Italian Roman Catholic saint

Bruno di Segni (c. 1045 – 18 July 1123) was an Italian Roman Catholic prelate and professed member from the Order of Saint Benedict who served as Bishop of Segni and Abbot of Montecassino. He studied under the Benedictines in Bologna before being appointed a canon of the cathedral chapter of Siena. He was invited to Rome, where he became a bishop and counseled four consecutive popes. He served as Abbot of Montecassino but when he criticised Pope Paschal II regarding the Concordat of Ponte Mammolo in 1111 the pope relieved him of his duties as abbot and ordered Bruno to return to his diocese, where he died just over a decade later. Bruno's canonization was celebrated on 5 September 1181 under Pope Lucius III, who presided over the celebration in the late bishop's diocese.

==Life==

===Early career===
Bruno was born circa 1045 in Solero either to nobles or parents of modest means named Andrea and Guglielmina. He spent his theological education in the Benedictine house of Santa Perpetua near his town in Asti and at the University of Bologna where he also studied humanities and the liberal arts. It was around this time that he wrote one of his earliest works, Expositio in psalterium Gallicanum, dedicated to his bishop, Ingo of Asti (1072-1079). Bruno became a canon in Siena in 1073, and recollects his life among the canons; perhaps his ordination to the priesthood is to be located in the same period, and around that time was assigned as a pastor there. This happened after he decided to enter the Abbey of Montecassino to be a monk, but during the trip, he fell ill in Siena, where he remained subject to the needs of Bishop Rudolfus (1073–1083), who named Bruno as a canon of the cathedral Chapter.

===Episcopate===
Bruno became noted for his defending orthodoxy and for his extensive knowledge of Sacred Scripture and great piety. He was in Rome in 1079, and participated in the Sixth Roman Synod of Pope Gregory VII in February 1079. He was one of those who spoke on the floor of the Synod on the theory of transubstantiation and the theology of the Blessed Sacrament, against the teaching of Berengarius of Tours; at the synod, Berengarius renounced his heresy and was absolved by Pope Gregory. In Rome he was a guest of Pietro Igneo, the Bishop of Albano. Pope Gregory appointed the Bishop of Albano to go to Segni with Bruno, and to persuade the canons of the cathedral Chapter to elect Bruno as their bishop. Bruno was appointed as the Bishop of Segni In 1079, after the canons of the cathedral of Segni selected him. Pope Gregory VII himself, a good friend of Bruno who often sought his counsel, consecrated him a bishop.

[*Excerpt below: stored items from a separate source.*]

/-- The value acts. `storeOk`: what goes to the store is read back well; else the object stays (Table 15.6). -/
def applyWrite (storeOk : Bool) (x : Session) (d : ObjDesc) (i j v : Nat) (data : List Byte) (s : State) : WriteEnd × State :=
  if !storeOk && (i == 0x1011 || d.pers == 2) then (.done 0x0F [], s)
  else if i = 0x1011 then (.done 0 [], restoreStore x s)
  else if d.pers = 2 then (.done 0 [], storeObject x i j v data s)
  else if d.pers = 3 then (.done 0 [], factoryWrite i j data s)
  else if i = 0x2202 then countedPath Off.VOT_REQ_REJECTS (rejoinReqOp (keyed 0x524A v)) s
  else if i = 0x8200 then countedPath Off.FTN_CMD_REJECTS (guardCmdOp (keyed 0x4744 (v * 256 + 1))) s
  else if i = 0x8204 then
    countedPath Off.FTN_CMD_REJECTS (ringCmdOp (keyed 0x524E (16 * (v % 4) + if v.testBit 7 then 1 else 2))) s
  else if i = 0xB100 then (.done 0 [], lifeOp v x.role s)
  else if i = 0xB130 then (.done 0 [], testOp v x.role s)
  else if i = 0xA010 && !(s.recRuns && s.erec.state != .clearing && s.erec.clearWaits.isNone) then (.done 0x0E [], s)
  else if i = 0xA010 || (pathReg i j).isSome then
    let t := registerPath x i v data s
    (t.pathEnd i j, t)
  else (.done 0 [], volatileWrite x i j v data s)

/-- A whole value written: the checks, then the effect, and its answer at once or later. -/
def writeObj (storeOk : Bool) (p : Path) (m : KspMsg) (x : Session) (data : List Byte) (s : State) : State :=
  let i := m.index.toNat
  let j := m.sub.toNat
  let v := beNat data
  let g := s.writeGate x i j (some v)
  match s.objAt i j with
  | none => concludeStatus p m (max 1 g) s
  | some d =>
    if g ≠ 0 then concludeStatus p m g s
    else if !lengthOk d i data then concludeStatus p m 6 s
    else if !s.valueOk d i j v data then concludeStatus p m 7 s
    else match applyWrite storeOk x d i j v data s with
      | (.done st pl, t) => conclude p m st false 0 pl t
      | (.waits, t) => setSession x.num (fun y => { y with waiting := some (m, s.now) }) t

/-- Answers the writes whose register path is complete (R474). -/
def kspService (s : State) : State :=
  s.ksp.sessions.foldl (fun s x =>
    match x.waiting with
    | some w =>
      (match s.pathEnd w.1.index.toNat w.1.sub.toNat with
        | .done st pl => conclude x.path w.1 st false 0 pl s
        | .waits => s)
    | none => s) s

/-! ### Requests -/

/-- Requests in the server's queue: those that have come at this instant (R471). -/
def State.queue (s : State) : Nat := if s.ksp.queuedAt = s.now then s.ksp.queued else 0

/-- What every message passes before a request is executed: `c` tells whether its CODE is the command's. A request that finds the queue of 16 full is
answered BUSY (R471). -/
def kspArrive (c : Bool) (p : Path) (via : Via) (m : KspMsg) (wide f : State → State) (s : State) : State :=
  if !c || !s.kspServes p || !via.passes p then s
  else
    let s1 := kspService s
    if !kspGood m then kspDiscard s1
    else if kspResponse m then s1
    else if via.bcast then wide s1
    else if s1.queue = 16 then kspRefuse 0x0E p m s1
    else f (setKsp (fun k => { k with queued := s1.queue + 1, queuedAt := s1.now }) s1)

/-- A broadcast request is executed only as a READ or INFO of 0x1000 or 0x1018 without a session (R486). -/
def wideOk (m : KspMsg) : Bool := m.session == 0 && (m.index == 0x1000 || m.index == 0x1018)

According to Peter the Deacon, when the previous bishop of Segni, Erasmus, came to die, the pope asked Bruno to step in as administrator of the Church of Segni. As is traditional in such cases, Bruno pleaded his unworthiness and attempted to refuse. The pope was determined, however, and Bruno set off for Segni. In the meantime, the pope sent a mitre to the leaders of the church at Segni, ordering them to have Bruno consecrated as their bishop. When Bruno realized what was going on, he attempted to flee. Still, on the road in the middle of the night, he met a lady dressed in imperial regalia whose face shone like the sun (a personification of the Church of Segni), who chided him for fleeing from his bride. Struck by this, Bruno returned and allowed himself to be consecrated bishop.

During May and June 1081, the Emperor-elect Henry IV brought his army and his Clement III (Wibert of Ravenna) to the neighbourhood of Rome, and besieged the city. He had to withdraw to the north in the summer, but next year he returned and spent the entire Lenten season. At one of these times, Bruno was travelling from Segni to Rome when Adolfo di Segni, a supporter of Henry IV, who was ambitious to become Lord of Segni in place of the bishop, seized and imprisoned Bruno for three months. He was freed and returned to Rome. King Henry returned at the end of 1082 for a seven-month siege, during which fierce fighting in and around the Leonine City forced Pope Gregory to seek refuge in the Castel Sant' Angelo. Bruno was imprisoned once more, in the Castel Sant'Angelo alongside the pope. Hartmuth Hoffmann remarks that it is doubtful that during the following decade, he would have had the opportunity to deal with his own diocese as usual.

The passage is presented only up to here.